Denizciler yeni şartlara ve zorluklara uyum sağlayabilir ve yaratıcı kişiliğini ön plana çıkarabilirler. Her konuda kalite vazgeçilmez tercihleridir. Küçük bir mekânda tüm ailesi ile birliktedirler. Tekne yaşantısı aileyi bir arada tutan, birlikte yaşayan, zorlukları birlikte göğüsleyen ve iş bölümü içinde yol alınan, birlikte eğlenilen veya ortak kaygılar taşınılan bir ortam yaratmaktadır. Ailenin bu derecede birbirine yakın ve birbirini tam olarak tanıdığı bir ortam çok azdır. Sağlıklı ve birbirini anlayan kuşakların bulundukları ortamlar için marinalar ve limanlar önemli bir noktaya yerleşmektedirler.

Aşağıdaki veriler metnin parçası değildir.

theorem BlockEffect.transmit (h : BlockEffect s t) : TransmitEffect s t := by
  cases h with
  | flushed hp hq => exact .flushes hp hq rfl hq rfl rfl
  | held hp op rest hh t h => exact transmit_of_heldOp hp hh h
  | frame hn d _ _ t h => exact invokeHandler_transmit hn h
  | byte _ _ _ _ b q _ t h =>
    obtain ⟨hsilent, hheld⟩ := (selected_byteStep_effect h).writesNothing
    exact .nothing hsilent.of_afterRead hheld
  | request hn _ _ op rest _ t h =>
    have hop : TransmitEffect { s with hostReq := rest } t := h.transmit hn
    exact hop.of_control
  | nothing => exact .nothing (writesNothing_of_same rfl rfl rfl) rfl
  | scanEnd _ _ _ _ _ => exact .nothing (writesNothing_of_same rfl rfl rfl) rfl
  | returned _ d a _ _ _ => exact .nothing ⟨rfl, rfl, [_], rfl, by simp⟩ rfl
  | pollEnd _ _ _ _ => exact .nothing ⟨rfl, rfl, [_], rfl, by simp⟩ rfl

/-- Operations are held by the running handler, and the transport takes bytes off `TXQ`; all else is the block's. -/
theorem StepEffect.transmit {m : Option Move} (h : StepEffect s m t) (hm : ∀ n, m ≠ some (.rst n)) :
    TransmitEffect s t := by
  cases h with
  | block m t h _ => exact h.transmit
  | rst n => exact absurd rfl (hm n)
  | called op a n _ _ hn t h => exact h.transmit hn
  | calledInSend op a n _ _ _ => exact .holds op (writesNothing_of_same rfl rfl rfl) rfl
  | sent => exact .drains 1 rfl rfl rfl (by simp)
  | lost n => exact .drains 0 rfl rfl rfl (by simp)
  | returned a n _ _ _ => exact .nothing ⟨rfl, rfl, [_], rfl, by simp⟩ rfl
  | arrive b => exact .nothing (writesNothing_of_same rfl rfl rfl) rfl
  | writeError v => exact .nothing (writesNothing_of_same rfl rfl rfl) rfl
  | invoked op => exact .nothing (writesNothing_of_same rfl rfl rfl) rfl
  | returnedInSend a n _ _ _ => exact .nothing (writesNothing_of_same rfl rfl rfl) rfl

end Transmit

/-! ## When a handler returns and a poll ends -/

/-- The hand-off is as it was, and a poll in progress goes on. -/
structure PollGoesOn (s t : State) : Prop where
  disp : t.disp = s.disp
  poll : s.pollActive = true → t.pollActive = true

/-- What a step that is no reset does to the hand-off and the poll: beyond letting both go on, a handler returns, or the
block does what it does with no frame handed off, and either only with no `send` in progress. -/
inductive HandOffEffect (s t : State) : Prop where
  | goesOn (h : PollGoesOn s t)
  | returned (hn : ¬ sendInProgress s) (ht : t = handlerReturned s)
  | unoccupied (hn : ¬ sendInProgress s) (hd : s.disp = none)

section HandOff

variable {s t : State}

theorem SameControl.pollGoesOn (h : SameControl s t) : PollGoesOn s t :=
  ⟨h.disp, h.pollActive.trans⟩

theorem OpEffect.pollGoesOn (h : OpEffect s t) : PollGoesOn s t := by
  cases h with
  | send id payload t h => exact (sendOp_sameControl h).1.pollGoesOn
  | pollPersist _ _ => exact ⟨rfl, fun _ => rfl⟩
  | pollDrop _ _ => exact ⟨rfl, fun _ => rfl⟩
  | locked i h _ => exact ⟨rfl, id⟩
  | bound i h _ => exact ⟨rfl, id⟩
  | nodeId => exact ⟨rfl, id⟩

theorem BlockEffect.handOff (h : BlockEffect s t) : HandOffEffect s t := by
  cases h with
  | returned hn d a _ _ _ => exact .returned hn rfl
  | pollEnd hn hd _ _ => exact .unoccupied hn hd
  | scanEnd hn hd _ _ _ => exact .unoccupied hn hd
  | byte hn hd _ _ b q _ t h => exact .unoccupied hn hd
  | request hn hd _ op rest _ t h => exact .unoccupied hn hd
  | held _ op rest _ t h => exact .goesOn { (execOp_effect h).pollGoesOn with }
  | frame _ d _ _ t h =>
    obtain ⟨_, -, hcontrol, -⟩ := invokeHandler_sameControl h
    exact .goesOn { hcontrol.pollGoesOn with }
  | nothing => exact .goesOn ⟨rfl, id⟩
  | flushed _ _ => exact .goesOn ⟨rfl, id⟩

Bugün bazı küçük halk topluluklarının ekonomik durumu incelendiğinde, bütün zorluklara rağmen bir veya daha fazla marina yapma imkânı bulmuş olanların açık bir şekilde ekonomik olarak güçlendiklerinin, iş gücü olanaklarının anlamlı oranda arttığının, göç hareketlerinin azaldığının, servis ve hizmet sunumlarında da ciddi bir artışın işaretleri görülmektedir (de Moura, 2000).